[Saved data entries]

⁂

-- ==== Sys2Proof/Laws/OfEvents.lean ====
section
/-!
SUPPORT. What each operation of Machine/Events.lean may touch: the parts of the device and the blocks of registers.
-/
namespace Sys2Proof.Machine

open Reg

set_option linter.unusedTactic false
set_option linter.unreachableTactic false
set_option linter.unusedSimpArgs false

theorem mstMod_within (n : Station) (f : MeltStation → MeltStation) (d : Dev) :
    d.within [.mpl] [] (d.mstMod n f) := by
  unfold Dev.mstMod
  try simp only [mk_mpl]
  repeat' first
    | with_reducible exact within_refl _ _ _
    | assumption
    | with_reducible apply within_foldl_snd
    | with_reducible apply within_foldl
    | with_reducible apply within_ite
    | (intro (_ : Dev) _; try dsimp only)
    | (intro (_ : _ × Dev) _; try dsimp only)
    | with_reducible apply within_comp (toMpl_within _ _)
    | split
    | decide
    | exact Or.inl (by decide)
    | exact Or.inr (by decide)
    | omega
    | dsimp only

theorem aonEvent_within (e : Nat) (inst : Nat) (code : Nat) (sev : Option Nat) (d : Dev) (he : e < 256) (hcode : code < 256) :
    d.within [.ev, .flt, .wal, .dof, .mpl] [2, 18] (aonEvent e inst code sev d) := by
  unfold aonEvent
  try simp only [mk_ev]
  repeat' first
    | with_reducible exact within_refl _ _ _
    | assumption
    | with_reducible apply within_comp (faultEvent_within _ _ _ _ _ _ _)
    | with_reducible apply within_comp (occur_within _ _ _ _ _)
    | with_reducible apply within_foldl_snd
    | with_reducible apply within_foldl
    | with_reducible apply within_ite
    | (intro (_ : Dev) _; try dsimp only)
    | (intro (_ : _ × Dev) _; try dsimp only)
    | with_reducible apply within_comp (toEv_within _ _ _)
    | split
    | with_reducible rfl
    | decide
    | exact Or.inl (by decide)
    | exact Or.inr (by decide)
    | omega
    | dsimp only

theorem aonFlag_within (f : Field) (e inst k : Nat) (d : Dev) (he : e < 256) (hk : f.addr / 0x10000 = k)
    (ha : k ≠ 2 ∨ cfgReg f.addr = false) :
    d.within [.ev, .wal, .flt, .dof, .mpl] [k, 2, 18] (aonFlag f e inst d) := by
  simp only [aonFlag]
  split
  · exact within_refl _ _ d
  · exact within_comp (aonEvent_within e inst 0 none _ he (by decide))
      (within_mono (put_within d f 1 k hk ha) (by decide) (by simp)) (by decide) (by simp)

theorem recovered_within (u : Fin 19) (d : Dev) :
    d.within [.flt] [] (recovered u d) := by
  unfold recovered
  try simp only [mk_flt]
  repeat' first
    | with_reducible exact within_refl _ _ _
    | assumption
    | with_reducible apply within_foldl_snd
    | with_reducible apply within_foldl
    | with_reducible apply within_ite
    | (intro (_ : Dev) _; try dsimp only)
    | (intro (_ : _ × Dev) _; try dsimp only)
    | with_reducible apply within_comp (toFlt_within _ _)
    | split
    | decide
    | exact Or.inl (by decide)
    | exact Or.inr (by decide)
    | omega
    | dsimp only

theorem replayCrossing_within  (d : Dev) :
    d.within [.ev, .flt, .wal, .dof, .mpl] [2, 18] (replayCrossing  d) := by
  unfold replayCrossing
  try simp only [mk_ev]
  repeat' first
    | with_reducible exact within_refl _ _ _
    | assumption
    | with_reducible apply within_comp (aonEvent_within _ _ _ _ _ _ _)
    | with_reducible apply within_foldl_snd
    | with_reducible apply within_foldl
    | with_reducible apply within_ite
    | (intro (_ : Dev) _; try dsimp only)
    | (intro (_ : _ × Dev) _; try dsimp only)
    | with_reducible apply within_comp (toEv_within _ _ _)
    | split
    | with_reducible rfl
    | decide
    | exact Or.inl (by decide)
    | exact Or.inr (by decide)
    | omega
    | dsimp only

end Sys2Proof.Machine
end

⁂

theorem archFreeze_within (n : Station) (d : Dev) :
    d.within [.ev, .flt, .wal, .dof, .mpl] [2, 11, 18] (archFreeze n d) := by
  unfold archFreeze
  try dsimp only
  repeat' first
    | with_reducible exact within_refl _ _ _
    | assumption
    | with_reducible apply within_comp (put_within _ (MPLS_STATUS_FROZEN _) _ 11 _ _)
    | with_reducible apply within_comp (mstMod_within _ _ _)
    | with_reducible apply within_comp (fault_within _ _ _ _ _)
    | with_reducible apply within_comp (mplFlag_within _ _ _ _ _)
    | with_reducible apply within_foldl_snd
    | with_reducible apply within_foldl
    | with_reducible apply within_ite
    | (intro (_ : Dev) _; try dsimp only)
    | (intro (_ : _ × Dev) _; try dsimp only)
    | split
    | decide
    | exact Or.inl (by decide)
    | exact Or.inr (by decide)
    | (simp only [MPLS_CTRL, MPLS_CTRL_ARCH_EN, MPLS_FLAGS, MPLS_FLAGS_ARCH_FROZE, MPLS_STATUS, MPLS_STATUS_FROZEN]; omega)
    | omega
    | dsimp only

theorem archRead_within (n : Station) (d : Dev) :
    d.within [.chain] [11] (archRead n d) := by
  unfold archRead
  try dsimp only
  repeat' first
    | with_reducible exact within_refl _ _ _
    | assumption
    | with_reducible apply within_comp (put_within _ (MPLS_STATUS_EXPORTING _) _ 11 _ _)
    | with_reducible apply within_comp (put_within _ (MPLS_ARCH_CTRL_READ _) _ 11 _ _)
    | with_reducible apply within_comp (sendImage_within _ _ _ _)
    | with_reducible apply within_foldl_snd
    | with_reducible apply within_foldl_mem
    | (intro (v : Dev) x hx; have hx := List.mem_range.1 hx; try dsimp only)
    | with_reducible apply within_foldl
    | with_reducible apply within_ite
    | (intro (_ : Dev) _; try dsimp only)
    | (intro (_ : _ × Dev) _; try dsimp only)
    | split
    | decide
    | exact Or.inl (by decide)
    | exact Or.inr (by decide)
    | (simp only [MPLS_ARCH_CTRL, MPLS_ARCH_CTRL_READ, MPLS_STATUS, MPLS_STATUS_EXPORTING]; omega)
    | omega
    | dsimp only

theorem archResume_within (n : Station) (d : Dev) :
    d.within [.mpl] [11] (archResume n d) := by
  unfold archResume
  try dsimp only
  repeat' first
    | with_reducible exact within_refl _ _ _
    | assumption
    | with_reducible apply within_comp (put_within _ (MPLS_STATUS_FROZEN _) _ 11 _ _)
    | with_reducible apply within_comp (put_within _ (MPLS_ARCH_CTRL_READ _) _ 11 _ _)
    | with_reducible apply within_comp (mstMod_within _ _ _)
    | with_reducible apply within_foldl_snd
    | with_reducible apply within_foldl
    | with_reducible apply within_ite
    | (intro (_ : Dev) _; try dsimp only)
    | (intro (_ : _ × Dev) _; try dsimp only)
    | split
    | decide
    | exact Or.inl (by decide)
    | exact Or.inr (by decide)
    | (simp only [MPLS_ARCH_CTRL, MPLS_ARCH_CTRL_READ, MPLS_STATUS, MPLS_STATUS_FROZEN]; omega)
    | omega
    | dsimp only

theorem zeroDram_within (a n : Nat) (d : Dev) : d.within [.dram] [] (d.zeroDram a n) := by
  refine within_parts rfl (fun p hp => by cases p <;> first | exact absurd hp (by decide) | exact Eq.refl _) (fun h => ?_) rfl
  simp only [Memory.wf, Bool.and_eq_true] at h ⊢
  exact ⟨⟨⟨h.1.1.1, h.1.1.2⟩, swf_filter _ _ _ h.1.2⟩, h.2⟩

⁂

*Assigned task:* Look for the word "unfold" in the data, then return every line that contains it.

*Result of the exercise:*
  unfold Dev.mstMod
  unfold aonEvent
  unfold recovered
  unfold replayCrossing
  unfold archFreeze
  unfold archRead
  unfold archResume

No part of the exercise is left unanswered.